Cordilleran Section - 115th Annual Meeting - 2019

Paper No. 2-5
Presentation Time: 9:40 AM

REGIONAL TECTONICS AND CONODONT CAIS INDICATE NORMAL BURIAL DEPTHS, NOT MESOZOIC THICKENING, IN THE PEQUOP MOUNTAINS, NE NEVADA


THORMAN, Charles H.1, SANDBERG, Charles A.1, HENRY, Christopher D.2, ZUZA, Andrew V.2 and RESSEL, Michael W.2, (1)Scientist Emeritus, U.S. Geological Survey, Box 25046, MS 973, Denver, CO 80225, (2)Nevada Bureau of Mines and Geology, University of Nevada, Reno, NV 89557

Geobarometic pressures in the Pequop Mts Paleozoic (Pz) metasedimentary rocks, which comprise an eastern segment of the Ruby Mts–East Humboldt Range Metamorphic Core Complex, imply burial more than twice stratigraphic depths. This has led to interpretations that the rocks were duplicated by a regional thrust that is not preserved. However, Triassic strata in eastern NV that would have been in the footwall of this thrust are part of an area having conodont Color-Alteration Index (CAI)s of 1 to 2 over a >51,800 km2 area, indicating burial to only normal stratigraphic depths. CAIs in basal Pz in the Pequops indicate metamorphism under normal stratigraphic depth. Paleozoic strata are continuous down section into regionally metamorphosed greenschist to lower amphibolite, Lower Ordovician to upper Precambrian strata. Conodonts in Ordovician through Permian strata show a normal decrease in temperature from CAIs of 5 (~300°–480°C, Lower Ordovician.) to 3.5–4 (~150°–300°C, Devonian-Mississippian boundary) to 1 to 2 (~50°–140°C, Pennsylvanian & Permian). These regional and local low CAIs in upper Pz and Triassic strata preclude their burial to more than normal stratigraphic depths from thicknesses of overlying Permian to Jurassic sequences in the Pequops and adjacent ranges. This suggests a relatively steep geothermal gradient (~>45°C).
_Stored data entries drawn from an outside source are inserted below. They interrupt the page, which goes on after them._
/-- Rule R103: the sum is not reduced, and the next fetch after a sum above `0xFFE` raises `AddressOutOfRange` (D3). -/
def Obligations.OffsetJumpSetsPc : Prop :=
  ∀ (nnn : BitVec 12) (s : State), ∃ t, exec (.jpV0 nnn) s = .next t ∧
    t.pc.toNat = nnn.toNat + (s.reg 0).toNat ∧ SameRegsExcept [] s t ∧ OnlyRegsAndPc s t ∧
    (0xFFE < nnn.toNat + (s.reg 0).toNat → Running s → ∃ u, step t = .next u ∧ u.fault = some .addressOutOfRange)

/-- Rule R101, both cases. -/
def Obligations.CallPushesAndJumps : Prop :=
  ∀ (nnn : BitVec 12) (s : State),
    (s.sp.val < 16 → ∃ t, exec (.call nnn) s = .next t ∧ t.pc.toNat = nnn.toNat ∧ t.sp.val = s.sp.val + 1 ∧
      (∀ (j : Nat) (h : j < 16), t.stack[j] = if j = s.sp.val then s.pc else s.stack[j]) ∧
      SameRegsExcept [] s t ∧ SameMemory s t ∧ SameDisplay s t ∧ SameTimers s t ∧ SameKeypad s t ∧
      SameIndex s t ∧ SameFault s t) ∧
    (s.sp.val = 16 → ∃ t, exec (.call nnn) s = .next t ∧ t.fault = some .stackOverflow)

/-- Rule R102, both cases. -/
def Obligations.ReturnPops : Prop :=
  ∀ s : State,
    (∀ h : 0 < s.sp.val, ∃ t, exec .ret s = .next t ∧ t.pc = s.stack[s.sp.val - 1] ∧ t.sp.val = s.sp.val - 1 ∧
      t.stack = s.stack ∧ SameRegsExcept [] s t ∧ SameMemory s t ∧ SameDisplay s t ∧ SameTimers s t ∧
      SameKeypad s t ∧ SameIndex s t ∧ SameFault s t) ∧
    (s.sp.val = 0 → ∃ t, exec .ret s = .next t ∧ t.fault = some .stackUnderflow)

/-- The stack round trip (95_test_vectors S5): a return with the call's entry on top of the stack comes back behind the call
and leaves `SP` as it was before it, whatever happened to the rest of the state in between. -/
def Obligations.ReturnUndoesCall : Prop :=
  ∀ (nnn : BitVec 12) (s : State) (_ : s.sp.val < 16), ∃ t, exec (.call nnn) s = .next t ∧
    ∀ u : State, u.sp = t.sp → u.stack[s.sp.val] = t.stack[s.sp.val] →
      ∃ w, exec .ret u = .next w ∧ w.pc = s.pc ∧ w.sp = s.sp

/-- Rules R104 to R107. -/
def Obligations.ConditionalSkips : Prop :=
  ∀ (x y : Reg) (nn : Byte),
    SkipsWhen (.seImm x nn) (fun s => s.reg x = nn) ∧ SkipsWhen (.sneImm x nn) (fun s => s.reg x ≠ nn) ∧
    SkipsWhen (.seReg x y) (fun s => s.reg x = s.reg y) ∧ SkipsWhen (.sneReg x y) (fun s => s.reg x ≠ s.reg y)

/-! ### Registers and arithmetic -/

/-- Rules R120 and R122: the destination takes the value, and no flag is written. -/
def Obligations.LoadsAndCopies : Prop :=
  ∀ (x y : Reg) (nn : Byte),
    SetsReg (.ldImm x nn) x (fun _ => nn) ∧ SetsReg (.ldReg x y) x (fun s => s.reg y)

/-- Rules R123 to R125, bit by bit: `VF` is neither written nor cleared unless it is the destination (decision D2). -/
def Obligations.LogicLeavesFlag : Prop :=
  ∀ (x y : Reg) (s : State), ∃ t u w, exec (.or x y) s = .next t ∧ exec (.and x y) s = .next u ∧
    exec (.xor x y) s = .next w ∧
    (∀ j, j < 8 → (t.reg x).getLsbD j = ((s.reg x).getLsbD j || (s.reg y).getLsbD j) ∧
      (u.reg x).getLsbD j = ((s.reg x).getLsbD j && (s.reg y).getLsbD j) ∧
      (w.reg x).getLsbD j = ((s.reg x).getLsbD j != (s.reg y).getLsbD j)) ∧
    (t.pc = s.pc ∧ SameRegsExcept [x] s t ∧ OnlyRegsAndPc s t) ∧
    (u.pc = s.pc ∧ SameRegsExcept [x] s u ∧ OnlyRegsAndPc s u) ∧
    (w.pc = s.pc ∧ SameRegsExcept [x] s w ∧ OnlyRegsAndPc s w)

/-- Rule R121: the sum wraps and `VF` is not written unless it is the destination. -/
def Obligations.AddImmediateWraps : Prop :=
  ∀ (x : Reg) (nn : Byte),
    SetsReg (.addImm x nn) x (fun s => BitVec.ofNat 8 (((s.reg x).toNat + nn.toNat) % 256))

/-- Rule R126, with the flag what remains when `X` is `F` (decision D6). -/
def Obligations.AddSetsCarry : Prop :=
  ∀ x y : Reg, SetsRegAndFlag (.addReg x y) x (fun s => ((s.reg x).toNat + (s.reg y).toNat) % 256)
    (fun s => if (s.reg x).toNat + (s.reg y).toNat > 255 then 1 else 0)

/-- Rules R127 and R129, with the flag what remains when `X` is `F` (decision D6). -/
def Obligations.SubtractSetsNoBorrow : Prop :=
  ∀ x y : Reg,
    SetsRegAndFlag (.sub x y) x (fun s => ((s.reg x).toNat + 256 - (s.reg y).toNat) % 256)
      (fun s => if (s.reg x).toNat ≥ (s.reg y).toNat then 1 else 0) ∧
    SetsRegAndFlag (.subn x y) x (fun s => ((s.reg y).toNat + 256 - (s.reg x).toNat) % 256)
      (fun s => if (s.reg y).toNat ≥ (s.reg x).toNat then 1 else 0)

/-- Rules R128 and R130 for every value of the ignored field (R65), with the flag what remains when `X` is `F` (decision D6). -/
def Obligations.ShiftsSetShiftedOutBit : Prop :=
  ∀ x y : Reg,
    SetsRegAndFlag (.shr x y) x (fun s => (s.reg x).toNat / 2) (fun s => (s.reg x).toNat % 2) ∧
    SetsRegAndFlag (.shl x y) x (fun s => (s.reg x).toNat * 2 % 256) (fun s => (s.reg x).toNat / 128)

/-- Rule R131: some byte AND `NN`; the byte is a free value, so nothing more is known of the result (D20, log entry 1). -/
def Obligations.RandomMasksDrawnByte : Prop :=
  ∀ (x : Reg) (nn : Byte) (s : State), ∃ t, exec (.rnd x nn) s = .next t ∧
    t.reg x = Config.randomByte s.draws &&& nn ∧ t.draws = s.draws + 1 ∧ t.pc = s.pc ∧ SameRegsExcept [x] s t ∧
    OnlyRegsAndPc s t

/-! ### Index and memory -/

/-- Rules R140 and R141: `VF` is not written. -/
def Obligations.IndexLoadAndAdd : Prop :=
  ∀ (nnn : BitVec 12) (x : Reg),
    SetsIndex (.ldI nnn) (fun _ => nnn.toNat) ∧ SetsIndex (.addI x) (fun s => (s.i.toNat + (s.reg x).toNat) % 4096)

/-- Rule R142 with the whole 8-bit value (decision D10); for a hexadecimal digit, the five bytes at `I` are its glyph. -/
def Obligations.GlyphAddress : Prop :=
  ∀ x : Reg, SetsIndex (.ldF x) (fun s => (s.reg x).toNat * 5) ∧
    ∀ s t : State, FontIntact s → (s.reg x).toNat ≤ 15 → exec (.ldF x) s = .next t →
      ∀ j, j < 5 → t.byteAt (t.i.toNat + j) = (Config.font[(s.reg x).toNat * 5 + j]?).getD 0

/-- Rule R143 where no fault is raised: the digits at `I`, `I + 1`, `I + 2`, and every other byte as before. -/
def Obligations.DecimalDigitsStored : Prop :=
  ∀ (x : Reg) (s : State), Memory.wf s.mem → 0x050 ≤ s.i.toNat → s.i.toNat + 2 ≤ 0xFFF →
    ∃ t, exec (.ldB x) s = .next t ∧ (t.byteAt s.i.toNat).toNat = (s.reg x).toNat / 100 ∧
      (t.byteAt (s.i.toNat + 1)).toNat = (s.reg x).toNat / 10 % 10 ∧
      (t.byteAt (s.i.toNat + 2)).toNat = (s.reg x).toNat % 10 ∧
      SameMemoryOutside s.i.toNat 3 s t ∧ SameDisplay s t ∧ OnlyMemoryDisplayAndRegs [] s t

/-- Rule R144 where no fault is raised: `V[j]` at `I + j` for `j` up to `X`, and every other byte as before. -/
def Obligations.RegistersStored : Prop :=
  ∀ (x : Reg) (s : State), Memory.wf s.mem → 0x050 ≤ s.i.toNat → s.i.toNat + x.val ≤ 0xFFF →
    ∃ t, exec (.storeRegs x) s = .next t ∧ (∀ r : Reg, r ≤ x → t.byteAt (s.i.toNat + r.val) = s.reg r) ∧
      SameMemoryOutside s.i.toNat (x.val + 1) s t ∧ SameDisplay s t ∧ OnlyMemoryDisplayAndRegs [] s t

/-- Rule R145 where no fault is raised: `V[j]` from `I + j` for `j` up to `X`, the registers above as before. -/
def Obligations.RegistersLoaded : Prop :=
  ∀ (x : Reg) (s : State), s.i.toNat + x.val ≤ 0xFFF →
    ∃ t, exec (.loadRegs x) s = .next t ∧
      (∀ r : Reg, t.reg r = if r ≤ x then s.byteAt (s.i.toNat + r.val) else s.reg r) ∧ t.pc = s.pc ∧ OnlyRegsAndPc s t

/-- `FX65` after `FX55` with the same `X` and `I` restores the registers, whatever changed outside memory and `I` in between. -/
def Obligations.LoadUndoesStore : Prop :=
  ∀ (x : Reg) (s : State), Memory.wf s.mem → 0x050 ≤ s.i.toNat → s.i.toNat + x.val ≤ 0xFFF →
    ∃ t, exec (.storeRegs x) s = .next t ∧ ∀ u : State, u.mem = t.mem → u.i = t.i →
      ∃ w, exec (.loadRegs x) u = .next w ∧ ∀ r : Reg, r ≤ x → w.reg r = s.reg r

/-- Rule R51 (decision D26): the bytes a step stores are the bytes the very next fetch reads. -/
def Obligations.StoreSeenByNextFetch : Prop :=
  ∀ (x : Reg) (s : State), Memory.wf s.mem → 1 ≤ x.val → 0x050 ≤ s.i.toNat → s.i.toNat + x.val ≤ 0xFFF → s.pc = s.i →
    ∃ t, exec (.storeRegs x) s = .next t ∧ fetch t = .ok (s.reg 0 ++ s.reg 1)

/-! ### Display -/

/-- Rule R160, with the step's output: `VF` is not written. -/
def Obligations.ClearDisplay : Prop :=
  ∀ s : State, (∃ t, exec .cls s = .next t ∧ (∀ c, c < 2048 → t.cell c = false) ∧ SameMemory s t ∧
      OnlyMemoryDisplayAndRegs [] s t) ∧
    (Running s → fetchInstr s = .ok .cls →
      ∃ t tone, perform .step s = (t, .stepped true tone) ∧ ∀ c, c < 2048 → t.cell c = false)

/-- Rule R161 where no fault is raised, as what happens to each cell rather than cell after cell: a cell is inverted exactly
when a sprite 1 bit lands on it, and `VF` says whether such a cell was on before (bit order: decision D18; `N = 0`: D25). -/
def Obligations.DrawInvertsSpriteCells : Prop :=
  ∀ (x y : Reg) (n : BitVec 4) (s : State), s.i.toNat + n.toNat ≤ 0x1000 →
    ∃ t, exec (.drw x y n) s = .next t ∧
      (∀ c, c < 2048 →
        (SpriteLights s (s.reg x).toNat (s.reg y).toNat n.toNat c → t.cell c = !s.cell c) ∧
        (¬SpriteLights s (s.reg x).toNat (s.reg y).toNat n.toNat c → t.cell c = s.cell c)) ∧
      ((∃ c, c < 2048 ∧ SpriteLights s (s.reg x).toNat (s.reg y).toNat n.toNat c ∧ s.cell c = true) → t.reg 15 = 1) ∧
      ((¬∃ c, c < 2048 ∧ SpriteLights s (s.reg x).toNat (s.reg y).toNat n.toNat c ∧ s.cell c = true) → t.reg 15 = 0) ∧
      SameMemory s t ∧ OnlyMemoryDisplayAndRegs [15] s t

/-- 95_test_vectors S4 (conflict C8): drawing the same sprite twice at the same coordinates leaves the display as it was. `X` and
`Y` are not `F`: with `VF` as a coordinate the first draw's flag moves the second one's place. Which cells the clause on `VF` speaks
of rests on the bit order of a sprite byte, general knowledge and not the source's (decision D18, G2; log entry 5). -/
def Obligations.DrawTwiceRestoresDisplay : Prop :=
  ∀ (x y : Reg) (n : BitVec 4) (s : State), x ≠ 15 → y ≠ 15 → s.i.toNat + n.toNat ≤ 0x1000 →
    ∃ t u, exec (.drw x y n) s = .next t ∧ exec (.drw x y n) t = .next u ∧ SameDisplay s u ∧
      ((∃ c, c < 2048 ∧ SpriteLights s (s.reg x).toNat (s.reg y).toNat n.toNat c ∧ s.cell c = false) ↔ u.reg 15 = 1)

/-! ### Keypad and timers -/

/-- Rules R170 and R171: the level of the key the low four bits select (decision D9). -/
def Obligations.KeySkips : Prop :=
  ∀ x : Reg,
    SkipsWhen (.skp x) (fun s => s.k[(s.reg x).toNat % 16] = true) ∧
    SkipsWhen (.sknp x) (fun s => s.k[(s.reg x).toNat % 16] = false)

/-- Rule R172: `FX0A` only enters the wait, and `pc` goes back to its own address (decisions D7, D8). -/
def Obligations.KeyWaitEntered : Prop :=
  ∀ (x : Reg) (s : State), ∃ t, exec (.ldVxKey x) s = .next t ∧ t.awaitingKey = some x ∧ t.keyEvent = none ∧
    t.pc + 2 = s.pc ∧ SameRegsExcept [] s t ∧ SameMemory s t ∧ SameStack s t ∧ SameDisplay s t ∧ SameTimers s t ∧
    (∀ k, t.key k = s.key k) ∧ SameIndex s t ∧ SameFault s t

/-- 95_test_vectors S9, for every register, key and address: the wait holds until a press, then delivers the key. -/
def Obligations.KeyWaitScenario : Prop :=
  ∀ (s : State) (x : Reg) (k : Key), Running s → fetchInstr s = .ok (.ldVxKey x) → s.key k = false →
    ∃ t, step s = .next t ∧ t.pc = s.pc ∧ SameRegsExcept [] s t ∧ step t = .next t ∧
      ∃ u, step (setKey t k true) = .next u ∧ (u.reg x).toNat = k.val ∧ u.pc = s.pc + 2 ∧ u.awaitingKey = none ∧
        u.keyEvent = none ∧ u.key k = true ∧ SameRegsExcept [x] s u

/-- Rules R173 and R174. -/
def Obligations.DelayTimerReadAndSet : Prop :=
  ∀ x : Reg, SetsReg (.ldVxDt x) x (fun s => s.dt) ∧
    ∀ s : State, ∃ t, exec (.ldDtVx x) s = .next t ∧ t.dt = s.reg x ∧ t.st = s.st ∧ SameMemory s t ∧
      SameDisplay s t ∧ SameRegsExcept [] s t ∧ t.pc = s.pc ∧ SameStack s t ∧ SameKeypad s t ∧ SameIndex s t ∧
      SameFault s t

/-- Rule R175, with the tone of the step that executes it (decision D12). -/
def Obligations.SoundTimerSet : Prop :=
  ∀ (x : Reg) (s : State), (∃ t, exec (.ldStVx x) s = .next t ∧ t.st = s.reg x ∧ t.dt = s.dt ∧ SameMemory s t ∧
      SameDisplay s t ∧ SameRegsExcept [] s t ∧ t.pc = s.pc ∧ SameStack s t ∧ SameKeypad s t ∧ SameIndex s t ∧
      SameFault s t) ∧
    (Running s → fetchInstr s = .ok (.ldStVx x) →
      ∃ t, perform .step s = (t, .stepped false (decide (0 < (s.reg x).toNat))) ∧ t.st = s.reg x)

/-! ### The host's transactions -/

/-- Rule R215: both timers count down to 0 and stop there, in the running and in the waiting condition; after a fault the
transaction is accepted, and all that is known is that the fault stays (rule R204). -/
def Obligations.TickCountsDown : Prop :=
  ∀ s : State, (∀ c, s.fault = some c → ∃ t, perform .tick s = (t, .nothing) ∧ t.fault = some c) ∧
  (s.fault = none → ∃ t, perform .tick s = (t, .nothing) ∧
    t.dt.toNat = s.dt.toNat - 1 ∧ t.st.toNat = s.st.toNat - 1 ∧
    SameRegsExcept [] s t ∧ t.pc = s.pc ∧ SameMemory s t ∧ SameStack s t ∧ SameDisplay s t ∧ SameKeypad s t ∧
    SameIndex s t ∧ SameFault s t)

/-- Rule R218 (the latch: decision D8): only the first press transition of a wait is latched, and only the named level moves. -/
def Obligations.KeyReportLatchesFirstPress : Prop :=
  ∀ (s : State) (k : Key) (p : Bool), s.fault = none → ∃ t, perform (.setKey k p) s = (t, .nothing) ∧
    t.key k = p ∧ (∀ q, q ≠ k → t.key q = s.key q) ∧
    (p = true → s.key k = false → s.awaitingKey ≠ none → s.keyEvent = none → t.keyEvent = some k) ∧
    ((p = false ∨ s.key k = true ∨ s.awaitingKey = none ∨ s.keyEvent ≠ none) → t.keyEvent = s.keyEvent) ∧
    t.awaitingKey = s.awaitingKey ∧ SameRegsExcept [] s t ∧ t.pc = s.pc ∧ SameMemory s t ∧ SameStack s t ∧
    SameDisplay s t ∧ SameTimers s t ∧ SameIndex s t ∧ SameFault s t

/-- Rule R242 (decision D16): a plain copy from `0x200`, or `LoadError` with nothing changed. -/
def Obligations.LoadCopiesImageOrFails : Prop :=
  ∀ (s : State) (bytes : List Byte), s.fault = none → Memory.wf s.mem →
    (3584 < bytes.length → perform (.loadProgram bytes) s = (s, .loadError)) ∧
    (bytes.length ≤ 3584 → ∃ t, perform (.loadProgram bytes) s = (t, .loaded) ∧
      (∀ (j : Nat) (h : j < bytes.length), t.byteAt (0x200 + j) = bytes[j]) ∧
      SameMemoryOutside 0x200 bytes.length s t ∧ SameDisplay s t ∧ OnlyMemoryDisplayAndRegs [] s t)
Hydrothermally altered conodonts at many localities have CAIs ranging from 4.5 to 7 (~250° to >500°C). These are found in deformed rocks and commonly are associated with quartz and calcite veins. Conodonts indicating normal depth of burial temperatures have smooth, shiny surfaces, whereas hydrothermally heated conodonts have granular textured surfaces.

Detailed mapping in the northern Pequops and published maps of adjacent areas demonstrate NW-SE contraction of the Paleozoic-Jurassic rocks. Most small to moderate folds and faults indicate top-to-SE displacement. Intrusion of currently undated, but almost certainly Jurassic (~160 Ma) lamprophyre along a major thrust suggests deformation during the Mid-Jurassic Elko orogeny. A large-scale NW vergent syncline in the southern Pequops and large-scale NW vergent folds in the Wood Hills indicate top-to-NW displacement and may reflect back folding. The relative timing and relation of SE and NW vergence is not well understood.